The Broadband Stakeholders Group (BSG), a government advisory body, has recommended that telecoms carriers and service providers should share the cost of extending fibre optic networks in the "last mile" to customers' premises to increase broadband coverage in the UK.
The BSG suggests that local authorities or firms such as large building companies should dig the trenches for the cabling, paid for jointly by carriers and service providers, which could then share physical infrastructure to provide high-speed fibre links to companies and homes. Currently each operator digs its own trenches. This accounts for up to three-quarters of the cost of laying new cable, an expense that often prevents individual operators from extending broadband services. If this cost can be reduced, operators are more likely to increase broadband coverage, said BSG chairman Keith Todd.

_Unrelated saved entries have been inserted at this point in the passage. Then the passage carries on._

-- ==== Sys2Proof/Laws/KeptPorts.lean ====
section
/-!
SUPPORT. What the operations of Machine/Ports.lean keep.
-/

set_option linter.all false

namespace Sys2Proof.Laws

open Sys2Proof.Machine


variable {s0 : State}

theorem State.portMod_kept {s : State} (h : Kept s0 s) (n q : Nat) (f : PortQ → PortQ) : Kept s0 (State.portMod s n q f) := by
  unfold State.portMod
  repeat' (first
    | with_reducible assumption | with_reducible exact Kept.refl _ | with_reducible apply State.ctxMod_kept)

theorem State.dropEntry_kept {s : State} (h : Kept s0 s) (n q : Nat) : Kept s0 (State.dropEntry s n q) := by
  unfold State.dropEntry
  repeat' (first
    | with_reducible assumption | with_reducible exact Kept.refl _ | with_reducible apply State.portMod_kept)

theorem State.deliver_kept {s : State} (h : Kept s0 s) (n q : Nat) (r : Rec) : Kept s0 (State.deliver s n q r) := by
  unfold State.deliver
  repeat' (first
    | with_reducible assumption | with_reducible exact Kept.refl _ | with_reducible apply State.flashRec_kept
    | with_reducible apply State.portMod_kept | with_reducible apply State.streamAdd_kept | with_reducible apply State.tobs_kept
    | with_reducible apply State.witSubmit_kept | with_reducible apply kept_ite
    | with_reducible refine kept_foldl _ (fun x a hx => ?_) ?_ | split | with_reducible exact kept_snd ‹_ = _› (by assumption)
    | (with_reducible refine kept_snd ‹_ = (_, _)› ?_) | (with_reducible refine kept_fst ‹_ = (_, _)› ?_)
    | (lift_lets; intro x; first | (refine (fun (hx : Kept s0 x) => ?_) ?_; clear_value x) | clear_value x)
    | (intro x; refine (fun (hx : Kept s0 x) => ?_) ?_; clear_value x) | (intro x; clear_value x) | dsimp only)

/-- The run of a context keeps its sizes. -/
theorem runOf_sized {s : State} (h : Kept s0 s) (k : s0.shaped) {n i : Nat} {r : Run} (hr : s.runOf n = some (i, r)) : r.sized := by
  unfold State.runOf at hr
  obtain ⟨e, _, he⟩ := List.exists_of_findSome?_eq_some hr
  split at he
  · rename_i r' hr'
    split at he
    · cases he; exact (h.shape k).run _ _ hr'
    · cases he
  · cases he

theorem State.lostEntry_kept {s : State} (h : Kept s0 s) (n q : Nat) : Kept s0 (State.lostEntry s n q) := by
  unfold State.lostEntry
  extract_lets k e
  split
  · exact h
  · split
    · rename_i i r hr
      split
      · exact State.portMod_kept (State.setRun_kept h _ _ (fun hs y hy => by cases hy; exact ⟨(runOf_sized h hs hr).1, (runOf_sized h hs hr).2⟩)) _ _ _
      · exact h
    · split
      · exact State.portMod_kept (State.deliver_kept h _ _ _) _ _ _
      · exact h

theorem State.writeEntry_kept {s : State} (h : Kept s0 s) (n q : Nat) (r : Rec) : Kept s0 (State.writeEntry s n q r) := by
  unfold State.writeEntry
  repeat' (first
    | with_reducible assumption | with_reducible exact Kept.refl _ | with_reducible apply State.deliver_kept
    | with_reducible apply State.dropEntry_kept | with_reducible apply State.lostEntry_kept | with_reducible apply kept_ite | split
    | (lift_lets; intro x; first | (refine (fun (hx : Kept s0 x) => ?_) ?_; clear_value x) | clear_value x)
    | (intro x; refine (fun (hx : Kept s0 x) => ?_) ?_; clear_value x) | (intro x; clear_value x))

theorem State.stopOutputs_kept {s : State} (h : Kept s0 s) (n reason : Nat) : Kept s0 (State.stopOutputs s n reason) := by
  unfold State.stopOutputs
  repeat' (first
    | with_reducible assumption | with_reducible exact Kept.refl _ | with_reducible apply State.writeEntry_kept
    | with_reducible apply kept_ite | with_reducible refine kept_foldl _ (fun x a hx => ?_) ?_ | split
    | with_reducible exact kept_snd ‹_ = _› (by assumption) | (with_reducible refine kept_snd ‹_ = (_, _)› ?_)
    | (with_reducible refine kept_fst ‹_ = (_, _)› ?_))

end Sys2Proof.Laws
end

"The cost of digging is 65 to 75 percent of the total. The idea is to separate out the digging of the trenches from the ownership of the fibre," said Todd. "If you can share that as a managed facility the costs are lower. Even incumbents that have dug trenches are saying why can't we open up our trench?"
Network innovation
Many critics say that the slow rollout of broadband services in the last mile is partly due to BT's dominance of the local loop that runs wires directly to end-users' homes and offices. A recent report from think-tank Demos suggested that control of BT's local loop should be handed to a non-profit company to improve access to all service providers and increase innovation in network services.
Demos said it recognised the short-term advantage of allowing BT to roll out broadband DSL services as quickly as possible, but said there were long-term risks with this strategy.
"The UK is sleepwalking towards a broadband monopoly (for BT), with little opportunity or incentive for innovation within the network. The government has consistently ducked this issue and tackling it should be a top priority for (new telecoms watchdog) Ofcom from the start," said the report's author, James Wilsdon.
However, Ed Richards, a senior policy adviser to the government on Internet and IT matters, denied competition was being stifled. "To say we are heading for a broadband monopoly just cannot be supported by the facts," he said.
Richards pointed out that the French and Italian national carriers each have about 70 percent of their domestic broadband market, and Deutsche Telekom in Germany has 98 percent.
"In the UK it is quite different. BT has about 30 percent of the market and BTOpenworld has 20 percent," said Richards. "That's more competition in infrastructure and retail than anywhere else."